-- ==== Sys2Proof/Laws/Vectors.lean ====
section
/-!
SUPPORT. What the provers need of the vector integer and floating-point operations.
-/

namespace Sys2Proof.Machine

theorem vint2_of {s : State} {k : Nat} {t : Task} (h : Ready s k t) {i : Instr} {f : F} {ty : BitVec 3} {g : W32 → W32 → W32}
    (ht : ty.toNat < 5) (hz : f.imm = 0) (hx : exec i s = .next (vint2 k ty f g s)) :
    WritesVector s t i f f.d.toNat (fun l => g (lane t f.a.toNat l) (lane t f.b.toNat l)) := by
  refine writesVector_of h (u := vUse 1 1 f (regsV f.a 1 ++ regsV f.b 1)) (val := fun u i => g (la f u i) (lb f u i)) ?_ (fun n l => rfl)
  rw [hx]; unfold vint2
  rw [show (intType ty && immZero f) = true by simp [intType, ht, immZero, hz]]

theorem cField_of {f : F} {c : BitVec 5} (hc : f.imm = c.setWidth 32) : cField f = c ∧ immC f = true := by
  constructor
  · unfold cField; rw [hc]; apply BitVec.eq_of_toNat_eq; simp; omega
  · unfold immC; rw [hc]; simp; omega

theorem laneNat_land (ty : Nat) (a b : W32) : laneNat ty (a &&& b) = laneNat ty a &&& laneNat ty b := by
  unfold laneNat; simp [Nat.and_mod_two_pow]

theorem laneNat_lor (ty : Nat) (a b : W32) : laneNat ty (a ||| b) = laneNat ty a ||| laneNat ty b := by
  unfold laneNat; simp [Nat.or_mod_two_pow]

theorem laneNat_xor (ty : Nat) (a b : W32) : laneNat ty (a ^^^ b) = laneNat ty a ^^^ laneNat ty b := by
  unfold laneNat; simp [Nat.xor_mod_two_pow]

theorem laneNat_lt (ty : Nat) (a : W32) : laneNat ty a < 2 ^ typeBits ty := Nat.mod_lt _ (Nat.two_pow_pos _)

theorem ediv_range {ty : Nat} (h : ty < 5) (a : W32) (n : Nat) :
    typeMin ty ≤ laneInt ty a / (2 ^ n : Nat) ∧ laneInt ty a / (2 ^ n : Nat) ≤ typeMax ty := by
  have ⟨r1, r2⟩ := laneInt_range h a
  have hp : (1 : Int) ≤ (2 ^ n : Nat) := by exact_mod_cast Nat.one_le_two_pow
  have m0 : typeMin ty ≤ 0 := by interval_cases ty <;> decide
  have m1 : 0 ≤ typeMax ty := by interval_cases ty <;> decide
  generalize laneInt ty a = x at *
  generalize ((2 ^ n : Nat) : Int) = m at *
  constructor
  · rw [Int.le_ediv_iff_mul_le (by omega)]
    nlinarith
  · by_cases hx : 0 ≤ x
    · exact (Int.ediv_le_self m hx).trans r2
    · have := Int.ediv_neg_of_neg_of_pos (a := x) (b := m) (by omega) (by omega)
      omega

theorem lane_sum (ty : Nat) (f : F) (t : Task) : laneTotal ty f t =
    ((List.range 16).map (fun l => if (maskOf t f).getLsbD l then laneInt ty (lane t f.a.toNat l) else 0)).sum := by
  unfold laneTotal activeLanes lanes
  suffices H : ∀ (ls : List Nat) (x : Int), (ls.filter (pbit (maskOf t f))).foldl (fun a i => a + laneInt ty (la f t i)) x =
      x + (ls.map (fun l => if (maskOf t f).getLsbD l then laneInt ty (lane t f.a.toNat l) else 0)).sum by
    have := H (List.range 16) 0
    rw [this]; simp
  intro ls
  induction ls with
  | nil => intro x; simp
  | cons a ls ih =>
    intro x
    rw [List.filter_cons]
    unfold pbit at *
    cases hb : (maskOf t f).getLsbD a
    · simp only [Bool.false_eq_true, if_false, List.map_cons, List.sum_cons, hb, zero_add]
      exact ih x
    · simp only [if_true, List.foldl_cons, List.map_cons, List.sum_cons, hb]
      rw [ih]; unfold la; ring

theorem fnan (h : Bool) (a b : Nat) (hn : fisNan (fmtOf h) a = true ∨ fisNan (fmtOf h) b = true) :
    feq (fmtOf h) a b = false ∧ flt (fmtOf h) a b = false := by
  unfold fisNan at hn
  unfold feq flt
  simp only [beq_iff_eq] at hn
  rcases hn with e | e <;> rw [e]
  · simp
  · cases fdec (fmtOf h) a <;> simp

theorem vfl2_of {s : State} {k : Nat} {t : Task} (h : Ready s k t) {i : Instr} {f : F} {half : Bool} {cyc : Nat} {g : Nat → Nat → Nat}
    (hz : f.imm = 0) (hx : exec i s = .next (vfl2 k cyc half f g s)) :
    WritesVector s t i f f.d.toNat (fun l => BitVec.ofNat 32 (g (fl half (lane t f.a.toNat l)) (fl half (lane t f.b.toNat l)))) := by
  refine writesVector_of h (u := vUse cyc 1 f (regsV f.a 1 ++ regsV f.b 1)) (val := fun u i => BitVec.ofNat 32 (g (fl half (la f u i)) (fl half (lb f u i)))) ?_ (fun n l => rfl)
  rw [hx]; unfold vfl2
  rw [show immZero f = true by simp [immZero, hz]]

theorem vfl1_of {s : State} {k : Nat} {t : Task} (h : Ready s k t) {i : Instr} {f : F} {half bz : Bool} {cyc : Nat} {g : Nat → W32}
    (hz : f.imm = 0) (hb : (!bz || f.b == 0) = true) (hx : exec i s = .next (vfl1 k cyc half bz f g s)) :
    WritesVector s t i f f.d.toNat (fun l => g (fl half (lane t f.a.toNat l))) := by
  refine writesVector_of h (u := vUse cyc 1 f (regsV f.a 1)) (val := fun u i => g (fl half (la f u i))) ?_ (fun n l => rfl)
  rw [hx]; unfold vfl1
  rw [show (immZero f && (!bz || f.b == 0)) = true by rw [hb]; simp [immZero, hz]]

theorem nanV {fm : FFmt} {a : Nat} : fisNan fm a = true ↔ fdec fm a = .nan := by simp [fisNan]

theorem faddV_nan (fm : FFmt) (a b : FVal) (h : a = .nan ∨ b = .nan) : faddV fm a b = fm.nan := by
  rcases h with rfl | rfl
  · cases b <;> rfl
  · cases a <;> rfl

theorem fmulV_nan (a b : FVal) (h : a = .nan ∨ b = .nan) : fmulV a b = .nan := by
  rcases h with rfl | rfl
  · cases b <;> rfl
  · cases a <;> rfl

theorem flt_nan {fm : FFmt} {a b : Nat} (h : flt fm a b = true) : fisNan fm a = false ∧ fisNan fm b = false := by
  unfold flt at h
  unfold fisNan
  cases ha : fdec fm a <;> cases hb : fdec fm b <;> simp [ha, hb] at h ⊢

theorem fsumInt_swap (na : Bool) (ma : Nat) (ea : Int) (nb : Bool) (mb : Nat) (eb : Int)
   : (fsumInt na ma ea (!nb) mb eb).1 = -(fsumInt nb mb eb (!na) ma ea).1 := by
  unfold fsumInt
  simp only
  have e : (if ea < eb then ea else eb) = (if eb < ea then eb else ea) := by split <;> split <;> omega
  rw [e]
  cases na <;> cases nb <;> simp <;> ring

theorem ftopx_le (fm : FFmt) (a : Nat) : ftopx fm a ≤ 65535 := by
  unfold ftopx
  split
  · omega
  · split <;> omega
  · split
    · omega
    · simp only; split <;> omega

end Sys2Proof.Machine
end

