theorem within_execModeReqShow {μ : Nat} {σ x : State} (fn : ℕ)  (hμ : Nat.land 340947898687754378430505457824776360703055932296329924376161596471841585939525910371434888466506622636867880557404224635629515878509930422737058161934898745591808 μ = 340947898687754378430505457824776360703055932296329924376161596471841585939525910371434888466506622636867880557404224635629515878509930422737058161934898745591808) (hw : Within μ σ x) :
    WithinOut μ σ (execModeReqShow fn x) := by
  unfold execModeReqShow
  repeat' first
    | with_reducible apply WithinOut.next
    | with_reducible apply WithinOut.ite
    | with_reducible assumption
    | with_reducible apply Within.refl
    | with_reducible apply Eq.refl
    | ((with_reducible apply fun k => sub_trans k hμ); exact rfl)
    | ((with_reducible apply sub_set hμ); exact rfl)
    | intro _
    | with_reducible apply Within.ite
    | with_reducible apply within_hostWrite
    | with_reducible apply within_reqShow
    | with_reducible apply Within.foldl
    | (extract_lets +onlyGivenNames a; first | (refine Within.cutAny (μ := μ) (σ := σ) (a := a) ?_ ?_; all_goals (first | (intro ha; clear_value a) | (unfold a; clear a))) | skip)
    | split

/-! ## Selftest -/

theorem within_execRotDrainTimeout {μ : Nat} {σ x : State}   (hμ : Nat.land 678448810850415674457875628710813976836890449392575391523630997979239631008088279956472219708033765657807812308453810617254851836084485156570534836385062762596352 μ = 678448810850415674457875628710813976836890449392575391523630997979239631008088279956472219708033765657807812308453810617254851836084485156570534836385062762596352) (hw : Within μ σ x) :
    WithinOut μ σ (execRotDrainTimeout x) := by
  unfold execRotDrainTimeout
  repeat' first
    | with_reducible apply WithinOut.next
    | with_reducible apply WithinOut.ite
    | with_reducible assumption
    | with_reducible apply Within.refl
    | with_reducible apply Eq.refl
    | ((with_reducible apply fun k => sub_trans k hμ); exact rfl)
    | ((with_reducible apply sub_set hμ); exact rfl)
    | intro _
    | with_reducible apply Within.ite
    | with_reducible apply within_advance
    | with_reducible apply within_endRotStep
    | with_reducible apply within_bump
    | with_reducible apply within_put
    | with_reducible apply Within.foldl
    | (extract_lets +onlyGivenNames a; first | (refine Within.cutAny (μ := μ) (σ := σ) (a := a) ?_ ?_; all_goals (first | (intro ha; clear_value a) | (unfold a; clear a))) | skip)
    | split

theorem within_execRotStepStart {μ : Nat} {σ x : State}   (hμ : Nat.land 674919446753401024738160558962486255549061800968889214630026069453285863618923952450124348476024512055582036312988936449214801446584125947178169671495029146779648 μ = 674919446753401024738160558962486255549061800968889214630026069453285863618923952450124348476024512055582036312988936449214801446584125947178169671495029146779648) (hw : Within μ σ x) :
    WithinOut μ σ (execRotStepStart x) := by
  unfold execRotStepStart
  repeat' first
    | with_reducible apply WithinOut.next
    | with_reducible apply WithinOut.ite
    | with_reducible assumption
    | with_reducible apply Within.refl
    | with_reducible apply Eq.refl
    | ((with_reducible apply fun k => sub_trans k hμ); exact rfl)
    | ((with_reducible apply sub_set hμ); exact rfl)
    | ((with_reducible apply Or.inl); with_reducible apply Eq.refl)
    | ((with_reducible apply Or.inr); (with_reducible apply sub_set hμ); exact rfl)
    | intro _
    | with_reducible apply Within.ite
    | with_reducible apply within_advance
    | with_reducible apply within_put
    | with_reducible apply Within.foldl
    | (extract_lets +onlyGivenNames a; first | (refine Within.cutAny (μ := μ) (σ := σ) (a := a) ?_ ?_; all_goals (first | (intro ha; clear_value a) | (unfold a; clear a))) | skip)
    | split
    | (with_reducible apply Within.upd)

-=-=-

WHAT TO WORK ON:
Starting at the line that has "SUPPORT. What the" in the records above, restate word for word every line until the one that has "(ht : ty.toNat", and include that one as well.

THE COMPLETED TASK:
SUPPORT. What the provers need of the vector integer and floating-point operations.
-/

namespace Sys2Proof.Machine

theorem vint2_of {s : State} {k : Nat} {t : Task} (h : Ready s k t) {i : Instr} {f : F} {ty : BitVec 3} {g : W32 → W32 → W32}
    (ht : ty.toNat < 5) (hz : f.imm = 0) (hx : exec i s = .next (vint2 k ty f g s)) :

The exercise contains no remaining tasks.